━━━ Record extracts ━━━

-- ==== Sys2Proof/Machine/State.lean ====
section
/-! DEFINITION. The architectural state of C7GD (10_state R30 to R66), the reasons a step can stop, and reset
(70_reset_and_hazards R370). -/

namespace Sys2Proof.Machine

/-- The Golay table store with `TABLES_READY` (10_state R33, R34). Once built, the tables hold the contents
40_golay R152 to R156 define (Machine/Golay.lean: `encT`, `synT`, `corT`, `errT`); while they are building nothing reads
them (93 U6). -/
inductive GuTables
  /-- `TABLES_READY = 0`; the build of R371 ends at the beginning of the step after `left` more steps. -/
  | building (left : Nat)
  /-- `TABLES_READY = 1`. -/
  | built
  deriving DecidableEq, Repr

/-- `rem_kind` (10_state R55). -/
inductive RemKind
  | none | empty | bytes
  deriving DecidableEq, Repr

/-- `parse_state` (10_state R57). -/
inductive ParseState
  | aligned | waitMore | resync
  deriving DecidableEq, Repr

/-- A reassembly context `ctx[t]` (10_state R61). -/
structure Context where
  active : Bool
  content : BitVec 4
  buf : List Byte
  deriving DecidableEq, Repr

/-- A context after reset or SRST (10_state R61). -/
def Context.idle : Context := ⟨false, 0, []⟩

/-- A latency class: HL is class 0, LLP is class 1 (00_scope R27, 42_reassembly R270). -/
inductive Latency
  | hl | ll
  deriving DecidableEq, Repr

/-- The six counters (10_state R47), each modulo 2^32. -/
structure Counters where
  frames : Word
  ptdps : Word
  records : Word
  corrBits : Word
  uncorr : Word
  lenErr : Word
  deriving DecidableEq, Repr

/-- All counters 0 (10_state R47, R48). -/
def Counters.zero : Counters := ⟨0, 0, 0, 0, 0, 0⟩

/-- The state of the block (10_state R30), with the words the host has put on `cmd_in` and the configuration. -/
structure State where
  /-- The implementation parameters (00_scope R8 to R19). No step changes them (notes/assumptions/1). -/
  cfg : Config
  /-- The Golay tables and `TABLES_READY` (R33, R34). -/
  tables : GuTables
  /-- CTRL bits [4:0] (R41). -/
  ctrl : BitVec 5
  /-- PTFR_LEN bits [11:0] (R43). -/
  ptfrLen : BitVec 12
  /-- FILL_CODE bits [3:0] (R44). -/
  fillCode : BitVec 4
  /-- EVT_PENDING (R45). -/
  evtPending : Word
  /-- EVT_ENABLE (R46). -/
  evtEnable : Word
  /-- CNT_FRAMES to CNT_LEN_ERR (R47). -/
  counters : Counters
  /-- `rem_kind` (R55). -/
  remKind : RemKind
  /-- `rem` (R56). -/
  rem : List Byte
  /-- `parse_state` (R57). -/
  parseState : ParseState
  /-- `llp_pending` (R58). -/
  llpPending : Bool
  /-- `ctx[0]`, for HL PTDPs (R61). -/
  ctxHl : Context
  /-- `ctx[1]`, for LLP PTDPs (R61). -/
  ctxLl : Context
  /-- The words of the command being received, not yet executed (R65). -/
  cmdPart : List Word
  /-- The words on `cmd_in` the block has not taken, oldest first (00_scope R28). -/
  cmdIn : List Word
  /-- The response words emitted and not yet taken by the host, oldest first (R66). -/
  rspOut : List Word
  deriving DecidableEq, Repr

/-- Why a step stops with a fault. The spec has none (60_exceptions R337): this one only closes `exec` over terms
that are no command. -/
inductive Fault
  /-- Raised by `execFrame`, and by nothing else, on a FRAME term whose byte count is outside 5..2051 (00_scope R15). Safe: decoding
  makes no such term while PTFR_LEN is legal, which `State.Inv` says and every step keeps (notes/assumptions/16). -/
  | illFormedFrame
  deriving DecidableEq, Repr

/-- Why the model declines. -/
inductive Refusal
  /-- Raised by an arm of `exec` whose instruction has no meaning yet (no arm does so now). Safe. -/
  | notModelled (mnemonic : String)
  /-- Raised by `instantiate` for a configuration that 70_reset_and_hazards R380 refuses; never by a step. Safe. -/
  | badConfiguration
  deriving DecidableEq, Repr

/-- The table store after reset (10_state R34). -/
def GuTables.atReset (c : Config) : GuTables :=
  match c.tableBuild with
  | .rom => .built
  | .build => .building c.buildSteps

/-- The state after reset under a configuration (70_reset_and_hazards R370). -/
def State.resetWith (c : Config) : State where
  cfg := c
  tables := GuTables.atReset c
  ctrl := 0x15
  ptfrLen := BitVec.ofNat 12 c.ptfrLenReset
  fillCode := BitVec.ofNat 4 c.fillCodeReset
  evtPending := 0
  evtEnable := 0
  counters := Counters.zero
  remKind := .none
  rem := []
  parseState := .aligned
  llpPending := false
  ctxHl := Context.idle
  ctxLl := Context.idle
  cmdPart := []
  cmdIn := []
  rspOut := []

/-- The machine right after reset, in the configuration the log names (notes/assumptions/2 to 6). -/
def State.reset : State := State.resetWith Config.standard

end Sys2Proof.Machine
end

━━━

- Task instructions: Report every line of the entries that carries the word "words".

- Answer space:
/-- The state of the block (10_state R30), with the words the host has put on `cmd_in` and the configuration. -/
  /-- The words of the command being received, not yet executed (R65). -/
  /-- The words on `cmd_in` the block has not taken, oldest first (00_scope R28). -/
  /-- The response words emitted and not yet taken by the host, oldest first (R66). -/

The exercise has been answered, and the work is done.